───── Records shown

-- ==== Sys2Proof/Machine/Spectral.lean ====
section
/-!
DEFINITION. Spectral instructions with operands in scratch or memory: `WSPAN` (06 R135), `MUEL` (06 R136, R137; 21 R457), the leaf
test and `LEAFX` (06 R152; 21 R447, R448), texture sampling (06 R138 to R146; 22 R489 to R491), and `TRACE` with its walk
(06 R147 to R157; 22 R492, R493), with the events that end a sample and a walk.
-/
namespace Sys2Proof.Machine

/-- F32 operations under `RNE` that set no flags (R131), on codes. -/
def d32 (w : Nat) : Val := decVal 10 (w % 2 ^ 32)
def add32 (a b : Nat) : Nat := (fAdd 10 .rne (d32 a) (d32 b)).1
def sub32 (a b : Nat) : Nat := (fSub 10 .rne (d32 a) (d32 b)).1
def mul32 (a b : Nat) : Nat := (fMul 10 .rne (d32 a) (d32 b)).1
def fma32 (a b c : Nat) : Nat := (fFma 10 .rne (d32 a) (d32 b) (d32 c)).1
def div32 (a b : Nat) : Nat := (fDiv 10 .rne (d32 a) (d32 b)).1
def neg32 (a : Nat) : Nat := a ^^^ 2 ^ 31
def lt32 (a b : Nat) : Bool := valLt false (d32 a) (d32 b)
def le32 (a b : Nat) : Bool := valLt false (d32 a) (d32 b) || valEq (d32 a) (d32 b)
def nan32 (a : Nat) : Bool := (d32 a).isNaN

/-- `WSPAN` (R135). -/
def wspanOf (r : Rnd) (range : DWord) (u : Nat) : List (Nat × BitVec 6) :=
  let e0 : BitVec 6 := if nan32 u then nvBit else 0
  let u := if nan32 u then 0 else u
  let u := if lt32 u 0 then 0 else u
  let u := if le32 0x3F800000 u then 0x3F7FFFFF else u
  let lmin := d32 (range.toNat % 2 ^ 32)
  let w := fSub 10 r (d32 (range.toNat / 2 ^ 32)) lmin
  (List.range 8).map (fun (j : Nat) =>
    let t := fAdd 10 r (.fin false (j : Rat)) (d32 u)
    let t8 : Val := match d32 t.1 with | .fin n m => .fin n (m / 8) | v => v
    let y := fFma 10 r t8 (d32 w.1) lmin
    (y.1, e0 ||| w.2 ||| t.2 ||| y.2))

/-- `WSPAN` (R135). -/
def execWspan (f : FmtW) (s : State) : Host.Outcome State Fault Refusal :=
  issue (.wspan f) f.h (fun x s => arith x s (fun l =>
    packOut f.wd (wspanOf (rndOf f.mode.toNat) x.w.wlrange (x.rd l f.vs 1 % 2 ^ 32)))) s

/-- A polarised packet through one Mueller matrix per wavelength (R136): element 8k + j of the result. -/
def muelOf (r : Rnd) (q m : Nat → Nat) : List (Nat × BitVec 6) :=
  (List.range 32).map (fun i =>
    let k := i / 8
    let j := i % 8
    let c (n : Nat) : Val := d32 (m (16 * j + 4 * k + n))
    let sv (n : Nat) : Val := d32 (q (8 * n + j))
    let y0 := fMul 10 r (c 0) (sv 0)
    let y1 := fFma 10 r (c 1) (sv 1) (d32 y0.1)
    let y2 := fFma 10 r (c 2) (sv 2) (d32 y1.1)
    let y3 := fFma 10 r (c 3) (sv 3) (d32 y2.1)
    (y3.1, y0.2 ||| y1.2 ||| y2.2 ||| y3.2))

/-- `MUEL` (R136, R137). -/
def semMuel (f : FmtW) (x : Iss) (s : State) : Res :=
  let as := x.lanes.map (fun l => { lane := l, va := x.rd l f.vs 1 % 2 ^ 32, n := 512 : LaneAcc })
  match x.misaligned 64 as with
  | some (m, a) => .trap cAlign m a
  | none => match x.beyond (s.scratchSize x.wid) as with
    | some (m, a) => .trap cProtection m a
    | none => match s.team? x.wid.team with
      | none => .go s []
      | some t => match poolCheck x t 1 as with
        | some (m, a) => .check [] m a []
        | none => arith x s (fun l =>
          let a := x.rd l f.vs 1 % 2 ^ 32
          packOut f.wd (muelOf (rndOf f.mode.toNat) (pk x l f.wa) (fun i => ofBytes (t.scratchBytes (a + 4 * i) 4))))

/-- `MUEL` (R136). -/
def execMuel (f : FmtW) (s : State) : Host.Outcome State Fault Refusal := issue (.muel f) f.h (semMuel f) s

/-- A ray: origin, least t, direction, greatest t, as F32 codes (R155). -/
structure Ray where
  o : List Nat
  tmin : Nat
  d : List Nat
  tmax : Nat
  deriving DecidableEq, Repr

def rayOf (v : List Nat) : Ray :=
  { o := v.take 3, tmin := v.getD 3 0, d := (v.drop 4).take 3, tmax := v.getD 7 0 }

/-- Component i of an origin or a direction through a transform of twelve words (R152). -/
def moveO (m o : List Nat) (i : Nat) : Nat :=
  fma32 (m.getD (4 * i + 2) 0) (o.getD 2 0) (fma32 (m.getD (4 * i + 1) 0) (o.getD 1 0)
    (fma32 (m.getD (4 * i) 0) (o.getD 0 0) (m.getD (4 * i + 3) 0)))
def moveD (m d : List Nat) (i : Nat) : Nat :=
  fma32 (m.getD (4 * i + 2) 0) (d.getD 2 0) (fma32 (m.getD (4 * i + 1) 0) (d.getD 1 0)
    (mul32 (m.getD (4 * i) 0) (d.getD 0 0)))

/-- The leaf test (R152): t, u, v and whether it is a hit. -/
def leafTest (r : Ray) (m : List Nat) : Nat × Nat × Nat × Bool :=
  let dz := moveD m r.d 2
  let t := div32 (neg32 (moveO m r.o 2)) dz
  let u := fma32 t (moveD m r.d 0) (moveO m r.o 0)
  let v := fma32 t (moveD m r.d 1) (moveO m r.o 1)
  (t, u, v, (lt32 dz 0 || lt32 0 dz) && le32 r.tmin t && le32 t r.tmax && le32 0 u && le32 0 v && le32 (add32 u v) 0x3F800000)

/-- `LEAFX` (R447, R448). -/
def execLeafx (f : FmtR) (s : State) : Host.Outcome State Fault Refusal :=
  issue (.leafx f) f.h (fun x s => .go (s.updWave x.wid (fun w => x.lanes.foldl (fun w l =>
    let r := leafTest (rayOf ((x.w.vregs l f.a.toNat 8).map BitVec.toNat)) ((x.w.vregs l f.b.toNat 12).map BitVec.toNat)
    w.setVs l f.d.toNat [BitVec.ofNat 32 r.1, BitVec.ofNat 32 r.2.1, BitVec.ofNat 32 r.2.2.1, if r.2.2.2 then 1 else 0]) w)) []) s

/-- A spectral texture descriptor (R138). -/
structure Texture where
  base : Nat
  rowp : Nat
  slcp : Nat
  size : List Nat
  nl : Nat
  dims : Nat
  fmt : Nat
  lin : Bool
  mode : List Nat
  lmin : Nat
  lmax : Nat
  border : Nat
  marks : Nat
  nmark : Nat
  deriving DecidableEq, Repr

def textureOf (d : Nat) : Texture :=
  { base := nfield d 63 0, rowp := nfield d 95 64, slcp := nfield d 127 96,
    size := [nfield d 143 128 + 1, nfield d 159 144 + 1, nfield d 175 160 + 1], nl := nfield d 181 176 + 1,
    dims := nfield d 183 182, fmt := nfield d 185 184, lin := d.testBit 186,
    mode := [nfield d 188 187, nfield d 190 189, nfield d 192 191], lmin := nfield d 255 224, lmax := nfield d 287 256,
    border := nfield d 319 288, marks := nfield d 383 320, nmark := nfield d 415 384 }

/-- Whether R139 rejects a descriptor. DESIGN CHOICE (log 76): `ROWP` is checked for every `DIMS`, 1 included, where the rule both lists
the check and ignores the fields of the axes above `DIMS`. -/
def textureBad (d : Nat) : Bool :=
  let t := textureOf d
  let finite (w : Nat) : Bool := match d32 w with | .fin _ _ => true | _ => false
  nfield d 511 416 != 0 || nfield d 223 193 != 0 || t.dims == 0 || t.fmt == 3 || t.base % 64 != 0 || t.base ≥ 2 ^ 56
    || t.marks % 8 != 0 || t.marks ≥ 2 ^ 56 || t.rowp % 64 != 0
    || (t.nl > 1 && (!finite t.lmin || !finite t.lmax || !lt32 t.lmin t.lmax))

/-- The element size (R140). -/
def Texture.es (t : Texture) : Nat := if t.fmt == 0 then 4 else 2

/-- A texel index on an axis under its mode (R141); `none` reads the border. -/
def Texture.wrap (t : Texture) (a : Nat) (i : Int) : Option Nat :=
  let n := t.size.getD a 1
  match t.mode.getD a 0 with
  | 0 => some (i % (n : Int)).toNat
  | 1 => some (max 0 (min i ((n : Int) - 1))).toNat
  | 2 => let m := (i % (2 * n : Nat)).toNat; some (if m < n then m else 2 * n - 1 - m)
  | _ => if 0 ≤ i && i < (n : Int) then some i.toNat else none

/-- The address of λ sample k of a texel given by its index on each axis of `DIMS`; `none` for the border. -/
def Texture.elem (t : Texture) (ix : List Int) (k : Nat) : Option Nat :=
  let at? (a : Nat) : Option Nat := if a < t.dims then t.wrap a (ix.getD a 0) else some 0
  match at? 0, at? 1, at? 2 with
  | some x, some y, some z => some (t.base + z * t.slcp * 64 + y * t.rowp + (x * t.nl + k) * t.es)
  | _, _, _ => none

/-- A number held within bounds. -/
def clampRat (lo hi x : Rat) : Rat := if x < lo then lo else if hi < x then hi else x

/-- An F32 value as a rational, the infinities at ±2^24 where a clamp of R142 puts them. -/
def clampCode (w : Nat) : Rat :=
  match d32 w with
  | .nan _ => 0
  | .inf n => if n then -(2 ^ 24 : Nat) else ((2 ^ 24 : Nat) : Rat)
  | v => clampRat (-((2 ^ 24 : Nat) : Rat)) ((2 ^ 24 : Nat) : Rat) v.real

/-- The code of an exactly representable number, or of the F32 nearest to it. -/
def code32 (x : Rat) : Nat := (roundReal 10 .rne false x false).1

/-- The texel index and the blend weight, exact, of a coordinate on an axis (R142). -/
def Texture.axis (t : Texture) (a c : Nat) : Int × Rat :=
  let c := if nan32 c then 0 else c
  let x := clampCode (mul32 c (code32 ((t.size.getD a 1 : Nat) : Rat)))
  let x := if t.lin then (d32 (code32 (x - mkRat 1 2))).real else x
  (x.floor, if t.lin then x - (x.floor : Rat) else 0)

/-- The λ samples that a wavelength reads and their weight, exact (R142): the first, the second and g. `none` where the
specification states no position: a scale of infinity times a distance of zero. -/
def Texture.lambda (t : Texture) (w : Nat) : Option (Nat × Nat × Rat) :=
  if t.nl == 1 then some (0, 0, 0) else
  let sc := code32 (((t.nl - 1 : Nat) : Rat) / ((d32 t.lmax).real - (d32 t.lmin).real))
  let q := mul32 (sub32 w t.lmin) sc
  match d32 q with
  | .nan _ => none
  | v =>
    let p := match v with | .inf n => if n then 0 else ((t.nl - 1 : Nat) : Rat) | v => clampRat 0 ((t.nl - 1 : Nat) : Rat) v.real
    let k := min p.floor.toNat (t.nl - 2)
    some (k, k + 1, p - ((k : Nat) : Rat))

/-- `lerp(A, B, f)` of R142 at an exact weight. -/
def lerp32 (f : Rat) (a b : Nat) : Nat := (fFma 10 .rne (.fin false f) (d32 (sub32 b a)) (d32 a)).1

/-- The corners of the blend along the axes, the last axis outermost: lists of 0 and 1. -/
def corners : Nat → List (List Nat)
  | 0 => [[]]
  | n + 1 => (corners n).flatMap (fun r => [r ++ [0], r ++ [1]])

/-- The texels that a sample reads. -/
def Texture.texels (t : Texture) (ax : List (Int × Rat)) : List (List Int) :=
  (if t.lin then corners t.dims else [List.replicate t.dims 0]).map (fun c =>
    (List.range t.dims).map (fun a => (ax.getD a (0, 0)).1 + ((c.getD a 0 : Nat) : Int)))

/-- The spatial blend (R142): along x, then y, then z; `L` gives a texel's value, `ix` the axes chosen so far from z down. -/
def Texture.blend (ax : List (Int × Rat)) (lin : Bool) (L : List Int → Nat) : Nat → List Int → Nat
  | 0, ix => L ix
  | n + 1, ix =>
    let i := (ax.getD n (0, 0)).1
    let a := Texture.blend ax lin L n (i :: ix)
    if !lin then a else lerp32 (ax.getD n (0, 0)).2 a (Texture.blend ax lin L n ((i + 1) :: ix))

/-- A lane's sample (R142) through a read of elements: eight words. `free` stands for a value that is not stated. -/
def Texture.sample (t : Texture) (cs waves : List Nat) (free : Nat → Nat) (read : Nat → Nat) : List Nat :=
  let ax := (List.range t.dims).map (fun a => t.axis a (cs.getD a 0))
  (List.range 8).map (fun j =>
    let w := waves.getD j 0
    if nan32 w then canonNaN 10 else
    match t.lambda w with
    | none => free j % 2 ^ 32
    | some (k0, kn, g) =>
      let T (ix : List Int) (k : Nat) : Nat := match t.elem ix k with | some a => read a | none => t.border
      Texture.blend ax t.lin (fun ix => lerp32 g (T ix k0) (T ix kn)) t.dims [])

/-- Put a number into an ascending list without repeats. -/
def ascPut (a : Nat) : List Nat → List Nat
  | [] => [a]
  | b :: l => if a < b then a :: b :: l else if a == b then b :: l else b :: ascPut a l

/-- The footprint of a lane's sample: every element address it reads, ascending (R143, R227). -/
def Texture.footprint (t : Texture) (cs waves : List Nat) : List Nat :=
  let ax := (List.range t.dims).map (fun a => t.axis a (cs.getD a 0))
  let ks := (waves.filter (fun w => !nan32 w)).flatMap (fun w => match t.lambda w with
    | none => []
    | some (k0, kn, _) => if t.nl == 1 then [0] else [k0, kn])
  ((t.texels ax).flatMap (fun ix => ks.filterMap (t.elem ix))).foldr (fun a l => ascPut a l) []

/-- An element's F32 code (R140). -/
def Texture.value (t : Texture) (w : Nat) : Nat :=
  match t.fmt with
  | 0 => w
  | 1 => wrapN 32 (convert 8 10 .rne false (w % 2 ^ 16)).1
  | _ => w % 2 ^ 16 * 2 ^ 16

/-- How a lane's footprint stands (R143): `convert` has the pieces that entries which convert hold, each a VA, a length and the entry;
`lost` is one of which such a piece raised a cause (R320). -/
inductive Foot where
  | fault (step cause va : Nat)
  | border
  | park (va : Nat) (on : List MissOn)
  | owned (va n : Nat)
  | convert (pieces : List (Nat × Nat × Nat))
  | lost
  | ok
  deriving DecidableEq, Repr

/-- R143: protection, then non-residency, then procedural blocks, over the addresses of a footprint, but for the bytes that an entry held
and that have been read (R320). -/
def State.footOf (s : State) (c : Ctx) (own : Option (Nat × Nat)) (es : Nat) (seen : List (Nat × Option Byte)) (as : List Nat) : Foot :=
  if as.any (fun a => seenLost seen a es) then .lost else
  let qs := as.flatMap (fun a => seenRest seen a es)
  let rs := qs.map (fun q => (q.1, s.xlate c own q.1 q.2 .read))
  let hard := rs.filterMap (fun r => match r.2 with
    | .fault st cause va => if st == 5 || (st == 3 && cause == cTranslation) then none else some (st, cause, va)
    | _ => none)
  match hard with
  | f :: fs =>
    let b := fs.foldl (fun b f => if f.1 < b.1 then f else b) f
    .fault b.1 b.2.1 b.2.2
  | [] =>
    if rs.any (fun r => match r.2 with | .miss _ => true | .fault 3 _ _ => true | _ => false) then .border else
    match rs.findSome? (fun r => match r.2 with | .fault _ cause va => some (cause, va) | _ => none) with
    | some (cause, va) => .fault 5 cause va
    | none =>
      match rs.filterMap (fun r => match r.2 with | .blk p k => some (r.1, MissOn.block p k) | _ => none) with
      | b :: bs => .park b.1 ((b :: bs).map (·.2)).eraseDups
      | [] => match qs.find? (fun q => s.owned c.asid q.1 q.2) with
        | some q => .owned q.1 q.2
        | none => match (qs.filterMap (fun q => (c.converting q.1 q.2).map (fun k => (q.1, q.2, k)))).eraseDups with
          | h :: hs => .convert (h :: hs)
          | [] => .ok

/-- The checks of `TEX` and `TEXQ` through the descriptor (R490, R491); the core is the one whose texture unit acts (R24). -/
def withTexture (f : FmtX) (x : Iss) (s : State) (go : Texture → Ctx → Nat → Res) : Res :=
  let d := x.uval f.c 2
  match x.uniformFault f.c 2 with
  | some (m, v) => .trap cUniform m v
  | none => match s.target x f true true with
    | none => placeRange x f
    | some core =>
      if d == 0 then .trap cNullPointer x.actMask 0
      else if d % 64 != 0 then .trap cAlign x.actMask d
      else match s.uload x d 64 with
        | .res r => r
        | .ok w =>
          if textureBad w then .trap cIllegalOperand x.actMask d
          else match s.ctx? (asidOf x.wid) with
            | some c => go (textureOf w) c core
            | none => .go s []

/-- How the atomic OR that sets a mark stands (R144). A lane that meets a non-resident page has no fault and no stall, and takes `BORDER`
at once (R143). DESIGN CHOICE (log 77): a mark whose own byte does not translate for a write, or would need `MCST`, is left unset;
where an engine owns its line the mark alone waits for it (R258). -/
inductive MarkAt where
  | unset
  | set (pas : List (Nat × Nat))
  | owned
  | convert (idx : Nat)
  | bad (va pa : Nat)

/-- R144 for the mark byte at a VA. -/
def State.markAt (s : State) (c : Ctx) (own : Option (Nat × Nat)) (view : Option TeamId) (va : Nat) : MarkAt :=
  match s.xlateAll c own va 1 .write with
  | .fault _ cause _ => if cause == cMachineCheck then .bad va ((s.walkBad c va).getD 0) else .unset
  | .wait _ => .unset
  | .ok pas =>
    if c.needsMcst va 1 then .unset
    else if s.owned c.asid va 1 then .owned
    else match c.converting va 1 with
      | some i => .convert i
      | none => match s.unreadable c own view va 1 with
        | some (a, pa) => .bad a pa
        | none => .set pas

──────────

● Exercise objective
Each line of the data that contains "lanes" should be counted; please give only the number.

● Response box
2